Jawabnya jelas: memaknai secara positif dengan menempatkannya dalam horiZon iman kita. Yakni dengan memgembalikan apa motivasi supaya dilihat orang tersebut ke tujuan pertama dan utamanya?

Sebab supaya dilihat orang itu dapat mengandung pelbagai tujuan atau motivasi, misalnya:

  1. Untuk mencari keuntungan diri. Pada taraf yang paling rendah hal ini bisa menjilma menjadi menipu atau mencelakai orang lain. Misalnya tentang tawaran pekerjaan, tawaran pinjaman, yang indah menawan dan amat menjanjikan. Tetapi di kemudian hari ternyata justru terbukti mencelakai kurbannya.
  2. Untuk show oFf” alias ingin pamer, sombong. bahkan muaranya dapat sampai merendahkan atau menghina orang lain. Banyak contohnya. Misalnya unggahan tentang kemewahan, harta dan kuasa yang dia punya. Tak berhenti di situ. Sebab ada yang mengunggahnya lengkap dengan arogansi penggunaan harta dan kuasanya untuk menghina orang lain.
  3. Untuk berbagi, baik berbagi pengetahuan, pengalaman, pemikiran, keprihatinan, kepedulian dlsb. Intinya adalah berbagi berkat Tuhan demi kebaikan sesama dan dunia. Misalnya tulisan, foto atu video tentang orang yang hidup dan kerjanya demi sesama atau demi kelestarian alam. Atau video tentang acara tayangan di TV.
  4. Untuk kemuliaan Tuhan. Artinya, yang mendasari tujuan “supaya dilihat orang” hanyalah demi lebih besarnya kemuliaan Tuhan. Misalnya unggahan tentang mukjizat yang riil dialami: sembuh dari sakit, bebas dari beban kebencian, makna pengampunan dll. Isinya tentang karya kasih Tuhan yang nyata atas manusia.

Dengan demikian, makin jelas bahwa agar “supaya dilihat orang” itu bermakna membawa berkat bagi sesama dan dunia, maka arahnya harus keluar dari diri kita, keluarga/komunitas kita, suku, RAS kita.

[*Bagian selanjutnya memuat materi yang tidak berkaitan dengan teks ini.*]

/-- Loads, stores, full/empty, prefetch, L1 maintenance and atomics, 0x30 to 0x4B (R271 to R273, R355, R358, R361, R364). -/
def decodeMem (op : Nat) (f : SFields) : Dec :=
  if op = 0x30 then .ok (.ld f.h f.a f.b (siSz f) (siSx f) (siOff f))
  else if op = 0x31 then unusedZero [b2n (siSx f)] (.st f.h f.a f.b (siSz f) (siOff f))
  else if op = 0x32 then
    unusedZero [f.d.val, f.e.val, nbits f.fn 0 4]
      (.ldx f.h f.a f.b f.c (Sz.ofCode (nbits f.fn 8 2)) (nbit f.fn 7) (Fin.ofNat 8 (nbits f.fn 4 3)))
  else if op = 0x33 then
    unusedZero [f.d.val, f.e.val, nbits f.fn 0 4, nbits f.fn 7 1]
      (.stx f.h f.a f.b f.c (Sz.ofCode (nbits f.fn 8 2)) (Fin.ofNat 8 (nbits f.fn 4 3)))
  else if op = 0x34 then formFe f .ldf
  else if op = 0x35 then formFe f .lde
  else if op = 0x36 then formFe f .ste
  else if op = 0x37 then formFe f .stf
  else if op = 0x38 then
    unusedZero [f.a.val, f.d.val, f.e.val, f.fn / 2]
      (if nbit f.fn 0 then .festF f.h f.b f.c else .festE f.h f.b f.c)
  else if op = 0x39 then
    unusedZero [f.a.val, f.d.val, f.e.val, nbits f.fn 9 1] (.pfx f.h f.b f.c (nbit f.fn 8) (Fin.ofNat 256 f.fn))
  else if op = 0x3A then formBC f .flush
  else if op = 0x3B then unusedZero [f.a.val, f.d.val, f.e.val, f.fn / 2] (.inval f.h f.b f.c (nbit f.fn 0))
  else if op = 0x40 then formAm f .amadd
  else if op = 0x41 then formAm f .amand
  else if op = 0x42 then formAm f .amor
  else if op = 0x43 then formAm f .amxor
  else if op = 0x44 then formAmU f .ammin
  else if op = 0x45 then formAmU f .ammax
  else if op = 0x46 then formAm f .amswp
  else if op = 0x47 then formAmP f .amcas
  else if op = 0x48 then formAm f .amincw
  else if op = 0x49 then formAmP f .amfab
  else if op = 0x4A then
    orReserved (syncOf f.fn) fun y => orReserved (RedOp.ofCode (nbits f.fn 0 3)) fun o =>
      unusedZero [f.a.val, f.d.val, f.e.val] (.red f.h f.b f.c y o)
  else if op = 0x4B then formAm f .amfadd
  else .error .unassigned

/-- Ordering, launch and token words, 0x50 to 0x5D (R367 to R372, R132, R149, R152, R153, R205 to R207). -/
def decodeSync (op : Nat) (f : SFields) : Dec :=
  if op = 0x50 then
    orReserved (Scope.ofCode (nbits f.fn 3 3)) fun scp =>
      unusedZero [f.a.val, f.b.val, f.c.val, f.d.val, f.e.val, nbits f.fn 8 2, nbits f.fn 0 3]
        (.fence f.h (Ord.ofCode (nbits f.fn 6 2)) scp)
  else if op = 0x51 then
    unusedZero [f.a.val, f.b.val, f.c.val, f.d.val, f.e.val, f.fn / 2] (.bar f.h (nbit f.fn 0))
  else if op = 0x52 then formA f .gbar
  else if op = 0x53 then formNone f .trig
  else if op = 0x54 then formB f .mark
  else if op = 0x55 then formNone f .beat
  else if op = 0x58 then
    unusedZero [f.a.val, f.c.val, f.d.val, f.e.val, f.fn / 2] (.spawn f.h f.b (nbit f.fn 0))
  else if op = 0x59 then formAB f .cfgld
  else if op = 0x5A then formB f .cfgrel
  else if op = 0x5B then unusedZero [f.fn / 4] (.pusht f.h f.a f.b f.c f.d f.e (Fin.ofNat 4 f.fn))
  else if op = 0x5C then unusedZero [f.fn / 8] (.popt f.h f.a f.b f.c f.d f.e (Fin.ofNat 4 f.fn) (nbit f.fn 2))
  else if op = 0x5D then
    unusedZero [f.a.val, f.b.val, f.c.val, f.d.val, f.e.val, f.fn / 4]
      (if nbit f.fn 1 then .ctltConsume f.h (Fin.ofNat 2 f.fn) else .ctltSend f.h (Fin.ofNat 2 f.fn))
  else .error .unassigned

/-- CPYQ by its operation FN[2:0] (R293). -/
def decodeCpyq (f : SFields) : Dec :=
  let z := [f.c.val, f.d.val, f.e.val, nbits f.fn 6 4]
  let o := nbits f.fn 0 3
  let ch := nbits f.fn 3 3
  if o = 0 then unusedZero (f.b.val :: ch :: z) (.cpyqCount f.h f.a)
  else if o = 1 then unusedZero (f.b.val :: z) (.cpyqChain f.h f.a (Fin.ofNat 8 ch))
  else if o = 2 then unusedZero (ch :: z) (.cpyqGq f.h f.a f.b)
  else if o = 3 then unusedZero (ch :: z) (.cpyqGset f.h f.a f.b)
  else if o = 4 then unusedZero (ch :: z) (.cpyqGres f.h f.a f.b)
  else .error .reserved

/-- Copies, array operations, migration and the tensor table, 0x60 to 0x6C (R280, R289, R292, R293, R297, R274, R305, R306). -/
def decodeCopy (op : Nat) (f : SFields) : Dec :=
  if op = 0x60 then
    if nbit f.fn 9 then unusedZero [f.d.val, f.e.val, nbits f.fn 0 9] (.cpyT f.h f.a f.b f.c)
    else unusedZero [f.e.val, f.fn] (.cpy f.h f.a f.b f.c f.d)
  else if op = 0x61 then
    unusedZero [f.c.val, f.d.val, f.e.val, f.fn / 8] (.cpyc f.h f.a f.b (Fin.ofNat 8 f.fn))
  else if op = 0x62 then unusedZero [f.e.val, f.fn / 64] (.cpym f.h f.a f.b f.c f.d (Fin.ofNat 64 f.fn))
  else if op = 0x63 then decodeCpyq f
  else if op = 0x64 then formABCD f .acpy
  else if op = 0x65 then formABCD f .afill
  else if op = 0x66 then formABCDE f .aand
  else if op = 0x67 then formABCDE f .aor
  else if op = 0x68 then formABCDE f .axor
  else if op = 0x69 then formABCD f .anot
  else if op = 0x6A then
    unusedZero [f.c.val, f.d.val, f.e.val, f.fn / 2] (.pmov f.h f.a f.b (nbit f.fn 0))
  else if op = 0x6B then formABCDE f .tdef
  else if op = 0x6C then formA f .tdrop
  else .error .unassigned

/-- Sessions and system words, 0xE0 to 0xF7 (R110, R423, R426, R427, R127, R401, R402, R418, R420 to R422). -/
def decodeSys (op : Nat) (f : SFields) : Dec :=
  if op = 0xE0 then formABCDE f .sdec
  else if op = 0xE1 then formABCDE f .senc
  else if op = 0xE2 then formBC f .useinc
  else if op = 0xE3 then formABCD f .usesig
  else if op = 0xE4 then formNone f .iwait
  else if op = 0xF0 then
    let z := [f.a.val, f.b.val, f.c.val, f.d.val, f.e.val, f.fn / 4]
    if nbit f.fn 1 then
      if nbit f.fn 0 then .error .reserved else unusedZero z (.eretEsc f.h)
    else unusedZero z (.eret f.h (nbit f.fn 0))
  else if op = 0xF1 then
    if nbit f.fn 0 then unusedZero [f.d.val, f.e.val, f.fn / 2] (.ctxsvTask f.h f.a f.b f.c)
    else unusedZero [f.c.val, f.d.val, f.e.val, f.fn / 2] (.ctxsvCtx f.h f.a f.b)
  else if op = 0xF2 then
    if f.fn = 0 then unusedZero [f.c.val, f.d.val, f.e.val] (.ctxldCtx f.h f.a f.b)
    else if f.fn = 1 then unusedZero [f.d.val, f.e.val] (.ctxldRes f.h f.a f.b f.c)
    else if f.fn = 2 then unusedZero [f.c.val, f.d.val, f.e.val] (.ctxldKill f.h f.a f.b)
    else .error .reserved
  else if op = 0xF3 then
    if f.fn = 0 then unusedZero [f.e.val] (.logctlOff f.h f.a f.b f.c f.d)
    else if f.fn = 1 then unusedZero [f.e.val] (.logctlRec f.h f.a f.b f.c f.d)
    else if f.fn = 2 then unusedZero [f.e.val] (.logctlRep f.h f.a f.b f.c f.d)
    else if f.fn = 3 then unusedZero [f.b.val, f.c.val, f.d.val, f.e.val] (.logctlFlush f.h f.a)
    else .error .reserved
  else if op = 0xF4 then unusedZero [f.a.val, f.e.val, f.fn / 2] (.tlbi f.h f.b f.c f.d (nbit f.fn 0))
  else if op = 0xF5 then formABC f .wait
  else if op = 0xF6 then
    unusedZero [f.a.val, f.b.val, f.c.val, f.d.val, f.e.val, f.fn / 256] (.bkpt f.h (BitVec.ofNat 8 f.fn))
  else if op = 0xF7 then formNone f .halt
  else .error .unassigned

“Keluar” itu artinya yang menerima benefit haruslah mereka di luar kita. Misalnya supaya orang memuji Tuhan bukan memuji diri kita. Supaya sesama makin dicinta. Supaya diri kita menjadi makin rendah hati, orang lain tobat hati, bukan sebaliknya justru kita jadi sombong hati.

Sayangnya, ukuran atau bahasa dunia mensyaratkan “supaya dilihat orang” justru untuk memupuk ego kita. Yakni agar kitalah yang dikenal, dikagumi. Pendeknya agar diri kita yang dipuji, bahkan disegani. Jangankan Tuhan, bahkan sesama insan pun tak ada tempat lagi.

Syukurlah Guru kita, Yesus Kristus telah memberi teladan yang meyakinkan. Yang Ia lakukan di hidup dan mati-Nya di salib, bukan supaya Ia dipuji, melainkan agar Tuhan Bapa dikenal dan dipuja.

Dan itu berbeda dan berlawanan dengan “Semua… yang mereka lakukan hanya dimaksud supaya dilihat orang” demi dirinya sendiri.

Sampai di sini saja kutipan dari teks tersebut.